Le idee e le proposte non mancano affatto, prima fra tutte quella di operare una vera e propria ricognizione delle opportunità formative che vengono offerte in Trentino, che sono moltissime e di cui spesso non si sa granché. Decidiamo di proseguire la fase di ascolto, promovendo una giornata di lavoro sul tema nella quale coinvolgere studiosi ed esperienze di qualità, in Trentino come sul piano internazionale. Mi piacerebbe poter presentare il DDL nel contesto della discussione sulla manovra finanziaria 2011, per cui inizieremo contestualmente a lavorare anche su un'ipotesi di articolato. Finito l'incontro condivido con Franco Ianeselli l'importanza decisiva di lavorare su questo terreno per attrezzare una piccola comunità come la nostra a vivere il tempo sapendolo guardare a viso aperto, senza venir soggiogati dalla paura né aggrapparsi al conservatorismo. Avverto una bella comunità di pensiero.

Sono ormai le otto di sera passate e sulla strada di casa la stanchezza si fa sentire.

lunedì, 20 settembre 2010logo

 

L'assemblea del Forum trentino per la Pace e i Diritti Umani è chiamata oggi a varare il programma  annuale  che si svilupperà sul tema della "Cittadinanza Euromediterranea". Un programma che prenderà il via il 1 ottobre e proseguirà per tutto il 2011 per chiudersi l'11 gennaio 2012 con un omaggio a Fabrizio De Andrè.
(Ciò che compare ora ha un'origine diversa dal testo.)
/-- A release by an object, and an acquire of another party that reads it within the other's scope instance, show every store of the releasing party (R122, R126). -/
theorem State.release_acquire {s : State} {p q n m : Nat} {k : Nat × Nat} (hpq : p ≠ q) (hq : isInvParty q = false) (hk : 0 < k.2)
    (hd : partyDist p q ≤ min (scopeReach n) (scopeReach m)) {e : Unseen}
    (he : e ∈ ((s.releaseBy p (scopeReach n) false [k]).acquireBy q (scopeReach m) [k]).unseen) (hp : e.party = p) (hf : e.fence = false) : e.mayMiss q = false := by
  have miss : ∀ x : Unseen, x.party = p → 4 ≤ x.vis → x.mayMiss q = false := by
    intro x hx hv
    simp only [Unseen.mayMiss, hx, if_neg hpq, hq, Bool.false_eq_true, if_false, decide_eq_false_iff_not, not_lt]
    exact (partyDist_le _ _).trans hv
  by_contra hc
  simp only [Bool.not_eq_false] at hc
  have hvis : e.vis < 4 := by
    by_contra h
    rw [miss e hp (by omega)] at hc
    cases hc
  -- the store stood before the acquire, and before the release
  have back : ∀ (t : State), e ∈ (t.acquireBy q (scopeReach m) [k]).unseen → (newestAt q k.1 k.2 t.unseen = [] ∧ e ∈ t.unseen) ∨
      ∃ f ∈ t.unseen, f.vis < 4 ∧ f.party = p ∧ f.seq = e.seq := by
    intro t ht
    simp only [State.acquireBy, List.foldl_cons, List.foldl_nil, State.observe] at ht
    split at ht
    · rename_i h; exact .inl ⟨List.isEmpty_iff.1 h, ht⟩
    · right
      unfold State.saw at ht
      obtain ⟨f, hff, hfrom, -⟩ := mem_openIds (mem_pruned ht)
      obtain ⟨g, hg, hgf, -⟩ := mem_openIds hff
      obtain ⟨a1, a2, -, -, a6⟩ := hfrom
      obtain ⟨b1, b2, -, -, b6⟩ := hgf
      exact ⟨g, hg, by omega, by omega, by omega⟩
  set t := s.releaseBy p (scopeReach n) false [k] with ht
  have hstood : ∃ f ∈ (s.orderOwn p 1).unseen, f.vis < 4 ∧ f.party = p ∧ f.seq < s.nextSeq := by
    have hin : ∃ f ∈ t.unseen, f.vis < 4 ∧ f.party = p := by
      rcases back t he with ⟨-, h⟩ | ⟨f, hf, h1, h2, -⟩
      · exact ⟨e, h, hvis, hp⟩
      · exact ⟨f, hf, h1, h2⟩
    obtain ⟨f, hf, h1, h2⟩ := hin
    have hmem : f ∈ (s.orderOwn p 1).unseen := by
      simp only [ht, State.releaseBy] at hf
      split at hf
      · rcases List.mem_append.1 (mem_pruned hf) with hf | hf
        · simp only [List.map_cons, List.map_nil, List.mem_singleton] at hf
          subst hf; exact absurd (show (4 : Nat) < 4 from h1) (by decide)
        · exact hf
      · exact hf
    refine ⟨f, hmem, h1, h2, ?_⟩
    simp only [State.orderOwn, List.mem_map] at hmem
    obtain ⟨g, hg, rfl⟩ := hmem
    have := State.lt_nextSeq hg
    split <;> exact this
  obtain ⟨f0, hf0, hv0, hp0, hs0⟩ := hstood
  -- the release stands at the head
  set r := releaseEntry p s.nextSeq (scopeReach n) false k with hr
  have hany : (s.orderOwn p 1).unseen.any (fun x => decide (x.vis < 4)) = true := List.any_eq_true.2 ⟨f0, hf0, decide_eq_true hv0⟩
  have hcov : ∀ x : Unseen, x.party = p → x.seq < s.nextSeq → r.covers x = true := by
    intro x h1 h2
    simp [Unseen.covers, hr, releaseEntry, newStore, h1, h2]
  have htu : ∃ l, t.unseen = r :: l := by
    simp only [ht, State.releaseBy, hany, if_true, State.pruned, List.map_cons, List.map_nil, List.cons_append, List.nil_append]
    rw [List.filter_cons_of_pos]
    · exact ⟨_, rfl⟩
    · simp only [Bool.or_eq_true]
      refine .inl (.inr ?_)
      simp only [Unseen.pending, Bool.and_eq_true, List.any_eq_true, Bool.or_eq_true, decide_eq_true_eq]
      exact ⟨show (3 : Nat) < 4 by decide, f0, List.mem_cons_of_mem _ hf0, hv0, .inl ⟨scopeReach_pos n, hcov f0 hp0 hs0⟩⟩
  obtain ⟨l, hl⟩ := htu
  have hseq : ∀ x ∈ t.unseen, x.party = p → x.vis < 4 → x.seq < s.nextSeq := by
    intro x hx h1 h2
    simp only [ht, State.releaseBy, hany, if_true] at hx
    rcases List.mem_append.1 (mem_pruned hx) with hx | hx
    · simp only [List.map_cons, List.map_nil, List.mem_singleton] at hx
      subst hx; exact absurd (show (4 : Nat) < 4 from h2) (by decide)
    · simp only [State.orderOwn, List.mem_map] at hx
      obtain ⟨g, hg, rfl⟩ := hx
      have := State.lt_nextSeq hg
      split <;> exact this
  have hnew : r ∈ newestAt q k.1 k.2 t.unseen := by
    refine List.mem_append_left _ (List.mem_filter.2 ⟨hl ▸ List.mem_cons_self, ?_⟩)
    have hm : meets k.1 k.2 k.1 k.2 = true := by
      rw [meets, Bool.and_eq_true]; simp only [decide_eq_true_eq]; omega
    simp [hr, releaseEntry, newStore, hm]
  simp only [State.acquireBy, List.foldl_cons, List.foldl_nil, State.observe] at he
  rw [if_neg (by rw [List.isEmpty_iff]; exact List.ne_nil_of_mem hnew)] at he
  unfold State.saw at he
  set src := newestAt q k.1 k.2 t.unseen
  set ids := (src.filter (fun e => e.party ≠ q)).map Unseen.id with hids
  set u := openIds ids [] t.unseen with hu
  have hrid : ids.contains r.id = true := by
    refine List.contains_iff_mem.2 (List.mem_map.2 ⟨r, List.mem_filter.2 ⟨hnew, ?_⟩, rfl⟩)
    simpa [hr, releaseEntry, newStore] using hpq
  have hru : r.open' false ∈ u := by
    rw [hu, hl, openIds, if_pos hrid]
    exact List.mem_cons_self
  obtain ⟨x, hx, hfrom, hopen⟩ := mem_openIds (mem_pruned he)
  obtain ⟨a1, a2, a3, -, a6⟩ := hfrom
  have hxv : x.vis < 4 := by omega
  have hxp : x.party = p := a1.symm.trans hp
  obtain ⟨y, hy, hxy, -⟩ := mem_openIds hx
  obtain ⟨b1, b2, -, -, b6⟩ := hxy
  have hxs : x.seq < s.nextSeq := by
    rw [b2]
    exact hseq y hy (b1.symm.trans hxp) (by omega)
  have hb : (r.open' false).brings q (scopeReach m) x = true := by
    have h1 : (r.open' false).party = p := rfl
    have h2 : (r.open' false).rel = scopeReach n := rfl
    have h3 : (r.open' false).ord = 3 := rfl
    have h4 : (r.open' false).covers x = true := hcov x hxp hxs
    simp only [Unseen.brings, h1, h2, h3, h4, hxp, a3.symm.trans hf, Bool.false_eq_true, if_false, Bool.and_eq_true, decide_eq_true_eq]
    exact ⟨⟨⟨⟨hpq, hpq⟩, by decide⟩, hd⟩, hxv, trivial⟩
  have hin : x.id ∈ brought u.length q (scopeReach m) u (chained (src.map Unseen.id) [] u) :=
    brought_brings (List.length_pos_of_mem hru) hru hx (chained_mem (List.mem_map.2 ⟨r, hnew, rfl⟩)) hb
  have := hopen (List.contains_iff_mem.2 hin)
  omega

/-- An acquire at objects where no release stands, and no store, changes nothing. -/
theorem State.acquireBy_none {s : State} {q m : Nat} {k : Nat × Nat} (h : ∀ e ∈ s.unseen, meets e.addr e.len k.1 k.2 = false) : s.acquireBy q m [k] = s := by
  simp only [State.acquireBy, List.foldl_cons, List.foldl_nil, State.observe]
  refine if_pos (List.isEmpty_iff.2 ?_)
  simp only [newestAt, List.append_eq_nil_iff]
  constructor
  · rw [List.filter_eq_nil_iff]
    intro e he
    simp [h e he]
  · refine if_neg ?_
    simp only [List.any_eq_true, Unseen.stores, Bool.and_eq_true, not_exists, not_and]
    intro e he _ hm
    rw [h e he] at hm
    cases hm

/-- After a full fence a context's stores are visible within the scope, and none is missed by the context itself (R119, R129). -/
theorem State.fence_own {s : State} {c : CtxId} {n : Nat} {e : Unseen} (he : e ∈ (s.fence c n).unseen) (hp : e.party = partyOf s.coreId c) :
    e.mayMiss (partyOf s.coreId c) = false ∧ scopeReach n ≤ e.vis := by
  simp only [State.fence] at he
  have he := mem_pruned he
  simp only [List.mem_map] at he
  obtain ⟨f, hf, rfl⟩ := he
  have hfp : f.party = partyOf s.coreId c := by revert hp; split <;> exact id
  obtain ⟨g, hg, ⟨a1, -, -, a5, -⟩, -⟩ := mem_openIds (mem_pruned hf)
  simp only [State.orderOwn, List.mem_map] at hg
  obtain ⟨y, -, rfl⟩ := hg
  have hy : y.party = partyOf s.coreId c := by rw [hfp] at a1; revert a1; split <;> exact fun h => h.symm
  have ho : 3 ≤ f.ord := by
    rw [if_pos hy] at a5
    simp only at a5
    omega
  rw [if_pos hfp]
  refine ⟨?_, le_max_right _ _⟩
  simp only [Unseen.mayMiss, hfp, if_true]
  simp [Nat.not_lt.2 ho]

end Sys2Proof.Machine
end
Perché sarà "Creuza de mä", lo straordinario lavoro di De Andrè in dialetto genovese dedicato alle anime del mare, il tratto che accompagnerà "Euromediterranea". Quattro itinerari si snoderanno sulla storia, i saperi, i pensieri e le geografie, attraverso incontri, testimonianze, racconti, viaggi di studio, seminari, manifestazioni culturali. Per andare alle radici di quel che siamo, per comprendere che le identità sono sempre in divenire, per scoprire l'origine di usi e costumi che fanno parte della nostra quotidianità, per dare cittadinanza ai pensieri eretici del Novecento: un programma che si sta arricchendo mano a mano che se ne parla attraverso nuove suggestioni e proposte che vengono da l territorio e dalle associazioni.

La sala Aurora di Palazzo Trentini è colma di persone. C'è una larga condivisione, il programma si arricchisce di nuove proposte, si chiede a tutte le associazioni ed enti un contributo di partecipazione.  Il 29 settembre il programma sarà presentato con una conferenza stampa  e venerdì 1 ottobre ci sarà il via, a Palazzo Thun con la rappresentazione teatrale de "L'incantadora. Cucina e memorie di una filibustiera", suggestioni mediterranee che ci introdurranno nel vivo di un racconto lungo un anno intero. Seguiranno ad ottobre due giornate sul tema del pane con la presenza di Pregrag Matvejević, la manifestazione "Terra madre Trentino",  la storia della famiglia Nuseibeh che da quattrocento anni custodisce il "Santo Sepolcro" a Gerusalemme raccontata dal protagonista, il custode palestinese e musulmano del più importante luogo della cristianità. E così via.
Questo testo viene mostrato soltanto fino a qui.